* [Task prompt]:
Stop after the line containing "else algf == 0)": print each line exactly from the first line of the listing up to that point.

* [Input data]:
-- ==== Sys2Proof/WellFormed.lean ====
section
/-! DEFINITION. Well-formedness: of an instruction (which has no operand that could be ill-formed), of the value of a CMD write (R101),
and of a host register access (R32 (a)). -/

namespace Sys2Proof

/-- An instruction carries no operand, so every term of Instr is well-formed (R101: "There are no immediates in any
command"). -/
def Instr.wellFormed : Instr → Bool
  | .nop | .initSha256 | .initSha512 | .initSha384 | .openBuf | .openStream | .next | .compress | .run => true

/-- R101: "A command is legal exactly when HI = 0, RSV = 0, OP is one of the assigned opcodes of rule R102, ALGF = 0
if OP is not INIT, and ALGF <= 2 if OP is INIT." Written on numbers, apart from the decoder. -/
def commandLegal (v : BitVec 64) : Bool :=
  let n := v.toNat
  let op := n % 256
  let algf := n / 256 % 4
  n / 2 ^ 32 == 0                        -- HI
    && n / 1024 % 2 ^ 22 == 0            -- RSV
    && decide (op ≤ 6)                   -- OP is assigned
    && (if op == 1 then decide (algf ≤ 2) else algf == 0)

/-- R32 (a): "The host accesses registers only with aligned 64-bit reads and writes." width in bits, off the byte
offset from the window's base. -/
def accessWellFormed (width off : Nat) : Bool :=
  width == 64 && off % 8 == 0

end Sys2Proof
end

* [Your solution]:
-- ==== Sys2Proof/WellFormed.lean ====
section
/-! DEFINITION. Well-formedness: of an instruction (which has no operand that could be ill-formed), of the value of a CMD write (R101),
and of a host register access (R32 (a)). -/

namespace Sys2Proof

/-- An instruction carries no operand, so every term of Instr is well-formed (R101: "There are no immediates in any
command"). -/
def Instr.wellFormed : Instr → Bool
  | .nop | .initSha256 | .initSha512 | .initSha384 | .openBuf | .openStream | .next | .compress | .run => true

/-- R101: "A command is legal exactly when HI = 0, RSV = 0, OP is one of the assigned opcodes of rule R102, ALGF = 0
if OP is not INIT, and ALGF <= 2 if OP is INIT." Written on numbers, apart from the decoder. -/
def commandLegal (v : BitVec 64) : Bool :=
  let n := v.toNat
  let op := n % 256
  let algf := n / 256 % 4
  n / 2 ^ 32 == 0                        -- HI
    && n / 1024 % 2 ^ 22 == 0            -- RSV
    && decide (op ≤ 6)                   -- OP is assigned
    && (if op == 1 then decide (algf ≤ 2) else algf == 0)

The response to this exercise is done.